◆ **Instructions for the task**: Write out all the entries below without any change.

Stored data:
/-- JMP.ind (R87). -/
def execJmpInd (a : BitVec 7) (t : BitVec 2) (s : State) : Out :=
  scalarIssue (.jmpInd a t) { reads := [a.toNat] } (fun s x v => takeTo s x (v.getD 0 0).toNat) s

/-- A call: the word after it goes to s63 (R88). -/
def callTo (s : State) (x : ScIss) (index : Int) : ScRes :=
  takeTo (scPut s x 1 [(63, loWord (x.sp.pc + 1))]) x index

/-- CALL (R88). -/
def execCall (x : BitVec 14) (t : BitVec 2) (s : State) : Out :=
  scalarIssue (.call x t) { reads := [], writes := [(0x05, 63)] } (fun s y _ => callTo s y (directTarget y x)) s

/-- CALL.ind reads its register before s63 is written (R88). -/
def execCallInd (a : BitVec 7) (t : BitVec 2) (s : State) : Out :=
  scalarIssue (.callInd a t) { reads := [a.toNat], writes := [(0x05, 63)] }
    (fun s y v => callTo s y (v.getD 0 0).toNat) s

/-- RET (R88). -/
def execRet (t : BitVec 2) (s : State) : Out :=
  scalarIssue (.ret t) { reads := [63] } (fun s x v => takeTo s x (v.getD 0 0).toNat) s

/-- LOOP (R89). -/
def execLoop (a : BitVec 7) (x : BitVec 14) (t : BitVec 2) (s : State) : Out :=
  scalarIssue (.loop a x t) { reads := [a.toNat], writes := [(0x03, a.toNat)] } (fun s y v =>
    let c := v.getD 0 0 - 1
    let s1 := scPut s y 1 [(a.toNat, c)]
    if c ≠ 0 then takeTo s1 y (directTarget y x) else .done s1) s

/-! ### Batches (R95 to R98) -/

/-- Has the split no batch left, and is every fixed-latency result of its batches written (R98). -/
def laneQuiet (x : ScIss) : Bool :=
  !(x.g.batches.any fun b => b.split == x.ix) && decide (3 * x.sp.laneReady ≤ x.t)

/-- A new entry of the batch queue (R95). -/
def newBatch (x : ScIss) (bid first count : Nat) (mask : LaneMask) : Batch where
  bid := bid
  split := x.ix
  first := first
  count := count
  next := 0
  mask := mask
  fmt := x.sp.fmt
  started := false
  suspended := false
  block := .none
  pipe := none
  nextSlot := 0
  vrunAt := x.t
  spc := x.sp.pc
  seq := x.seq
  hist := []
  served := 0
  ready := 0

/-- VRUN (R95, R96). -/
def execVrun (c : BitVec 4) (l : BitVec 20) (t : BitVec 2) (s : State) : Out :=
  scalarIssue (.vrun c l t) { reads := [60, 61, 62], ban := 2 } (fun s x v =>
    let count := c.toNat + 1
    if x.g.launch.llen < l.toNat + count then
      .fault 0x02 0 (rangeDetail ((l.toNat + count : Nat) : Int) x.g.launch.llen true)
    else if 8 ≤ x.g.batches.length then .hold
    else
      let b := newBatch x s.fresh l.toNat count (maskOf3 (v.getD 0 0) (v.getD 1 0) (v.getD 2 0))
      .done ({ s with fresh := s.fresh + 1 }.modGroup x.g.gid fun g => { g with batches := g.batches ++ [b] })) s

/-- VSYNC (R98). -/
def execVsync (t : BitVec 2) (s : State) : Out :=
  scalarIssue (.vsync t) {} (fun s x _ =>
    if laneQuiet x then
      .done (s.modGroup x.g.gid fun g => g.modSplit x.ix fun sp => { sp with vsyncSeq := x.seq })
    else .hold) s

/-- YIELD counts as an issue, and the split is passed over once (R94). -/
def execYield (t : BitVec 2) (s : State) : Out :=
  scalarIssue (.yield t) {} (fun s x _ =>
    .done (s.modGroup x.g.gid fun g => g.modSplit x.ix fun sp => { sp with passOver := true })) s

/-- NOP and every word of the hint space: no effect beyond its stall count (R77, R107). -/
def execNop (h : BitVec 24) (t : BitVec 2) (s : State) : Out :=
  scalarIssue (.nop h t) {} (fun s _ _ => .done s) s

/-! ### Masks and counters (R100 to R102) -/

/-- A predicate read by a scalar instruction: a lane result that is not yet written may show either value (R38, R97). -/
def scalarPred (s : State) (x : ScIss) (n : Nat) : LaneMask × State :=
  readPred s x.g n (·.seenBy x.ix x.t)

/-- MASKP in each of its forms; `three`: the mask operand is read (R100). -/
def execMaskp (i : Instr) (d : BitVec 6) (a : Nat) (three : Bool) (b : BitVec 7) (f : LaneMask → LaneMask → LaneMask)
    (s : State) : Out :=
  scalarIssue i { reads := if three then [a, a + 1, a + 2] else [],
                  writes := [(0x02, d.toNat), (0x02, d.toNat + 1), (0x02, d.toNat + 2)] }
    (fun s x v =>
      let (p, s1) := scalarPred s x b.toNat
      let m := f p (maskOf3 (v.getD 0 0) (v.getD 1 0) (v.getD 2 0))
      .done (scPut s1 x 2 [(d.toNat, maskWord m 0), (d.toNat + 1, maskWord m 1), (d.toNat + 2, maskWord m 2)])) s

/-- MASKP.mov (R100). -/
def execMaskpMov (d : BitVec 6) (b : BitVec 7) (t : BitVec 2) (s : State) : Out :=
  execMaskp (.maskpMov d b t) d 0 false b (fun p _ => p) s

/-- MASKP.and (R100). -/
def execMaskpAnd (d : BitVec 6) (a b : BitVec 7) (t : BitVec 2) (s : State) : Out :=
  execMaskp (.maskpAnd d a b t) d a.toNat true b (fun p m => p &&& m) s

◆ **Worked solution**:
/-- JMP.ind (R87). -/
def execJmpInd (a : BitVec 7) (t : BitVec 2) (s : State) : Out :=
  scalarIssue (.jmpInd a t) { reads := [a.toNat] } (fun s x v => takeTo s x (v.getD 0 0).toNat) s

/-- A call: the word after it goes to s63 (R88). -/
def callTo (s : State) (x : ScIss) (index : Int) : ScRes :=
  takeTo (scPut s x 1 [(63, loWord (x.sp.pc + 1))]) x index

/-- CALL (R88). -/
def execCall (x : BitVec 14) (t : BitVec 2) (s : State) : Out :=
  scalarIssue (.call x t) { reads := [], writes := [(0x05, 63)] } (fun s y _ => callTo s y (directTarget y x)) s

/-- CALL.ind reads its register before s63 is written (R88). -/
def execCallInd (a : BitVec 7) (t : BitVec 2) (s : State) : Out :=
  scalarIssue (.callInd a t) { reads := [a.toNat], writes := [(0x05, 63)] }
    (fun s y v => callTo s y (v.getD 0 0).toNat) s

/-- RET (R88). -/
def execRet (t : BitVec 2) (s : State) : Out :=
  scalarIssue (.ret t) { reads := [63] } (fun s x v => takeTo s x (v.getD 0 0).toNat) s

/-- LOOP (R89). -/
def execLoop (a : BitVec 7) (x : BitVec 14) (t : BitVec 2) (s : State) : Out :=
  scalarIssue (.loop a x t) { reads := [a.toNat], writes := [(0x03, a.toNat)] } (fun s y v =>
    let c := v.getD 0 0 - 1
    let s1 := scPut s y 1 [(a.toNat, c)]
    if c ≠ 0 then takeTo s1 y (directTarget y x) else .done s1) s

/-! ### Batches (R95 to R98) -/

/-- Has the split no batch left, and is every fixed-latency result of its batches written (R98). -/
def laneQuiet (x : ScIss) : Bool :=
  !(x.g.batches.any fun b => b.split == x.ix) && decide (3 * x.sp.laneReady ≤ x.t)

/-- A new entry of the batch queue (R95). -/
def newBatch (x : ScIss) (bid first count : Nat) (mask : LaneMask) : Batch where
  bid := bid
  split := x.ix
  first := first
  count := count
  next := 0
  mask := mask
  fmt := x.sp.fmt
  started := false
  suspended := false
  block := .none
  pipe := none
  nextSlot := 0
  vrunAt := x.t
  spc := x.sp.pc
  seq := x.seq
  hist := []
  served := 0
  ready := 0

/-- VRUN (R95, R96). -/
def execVrun (c : BitVec 4) (l : BitVec 20) (t : BitVec 2) (s : State) : Out :=
  scalarIssue (.vrun c l t) { reads := [60, 61, 62], ban := 2 } (fun s x v =>
    let count := c.toNat + 1
    if x.g.launch.llen < l.toNat + count then
      .fault 0x02 0 (rangeDetail ((l.toNat + count : Nat) : Int) x.g.launch.llen true)
    else if 8 ≤ x.g.batches.length then .hold
    else
      let b := newBatch x s.fresh l.toNat count (maskOf3 (v.getD 0 0) (v.getD 1 0) (v.getD 2 0))
      .done ({ s with fresh := s.fresh + 1 }.modGroup x.g.gid fun g => { g with batches := g.batches ++ [b] })) s

/-- VSYNC (R98). -/
def execVsync (t : BitVec 2) (s : State) : Out :=
  scalarIssue (.vsync t) {} (fun s x _ =>
    if laneQuiet x then
      .done (s.modGroup x.g.gid fun g => g.modSplit x.ix fun sp => { sp with vsyncSeq := x.seq })
    else .hold) s

/-- YIELD counts as an issue, and the split is passed over once (R94). -/
def execYield (t : BitVec 2) (s : State) : Out :=
  scalarIssue (.yield t) {} (fun s x _ =>
    .done (s.modGroup x.g.gid fun g => g.modSplit x.ix fun sp => { sp with passOver := true })) s

/-- NOP and every word of the hint space: no effect beyond its stall count (R77, R107). -/
def execNop (h : BitVec 24) (t : BitVec 2) (s : State) : Out :=
  scalarIssue (.nop h t) {} (fun s _ _ => .done s) s

/-! ### Masks and counters (R100 to R102) -/

/-- A predicate read by a scalar instruction: a lane result that is not yet written may show either value (R38, R97). -/
def scalarPred (s : State) (x : ScIss) (n : Nat) : LaneMask × State :=
  readPred s x.g n (·.seenBy x.ix x.t)

/-- MASKP in each of its forms; `three`: the mask operand is read (R100). -/
def execMaskp (i : Instr) (d : BitVec 6) (a : Nat) (three : Bool) (b : BitVec 7) (f : LaneMask → LaneMask → LaneMask)
    (s : State) : Out :=
  scalarIssue i { reads := if three then [a, a + 1, a + 2] else [],
                  writes := [(0x02, d.toNat), (0x02, d.toNat + 1), (0x02, d.toNat + 2)] }
    (fun s x v =>
      let (p, s1) := scalarPred s x b.toNat
      let m := f p (maskOf3 (v.getD 0 0) (v.getD 1 0) (v.getD 2 0))
      .done (scPut s1 x 2 [(d.toNat, maskWord m 0), (d.toNat + 1, maskWord m 1), (d.toNat + 2, maskWord m 2)])) s

/-- MASKP.mov (R100). -/
def execMaskpMov (d : BitVec 6) (b : BitVec 7) (t : BitVec 2) (s : State) : Out :=
  execMaskp (.maskpMov d b t) d 0 false b (fun p _ => p) s

/-- MASKP.and (R100). -/
def execMaskpAnd (d : BitVec 6) (a b : BitVec 7) (t : BitVec 2) (s : State) : Out :=
  execMaskp (.maskpAnd d a b t) d a.toNat true b (fun p m => p &&& m) s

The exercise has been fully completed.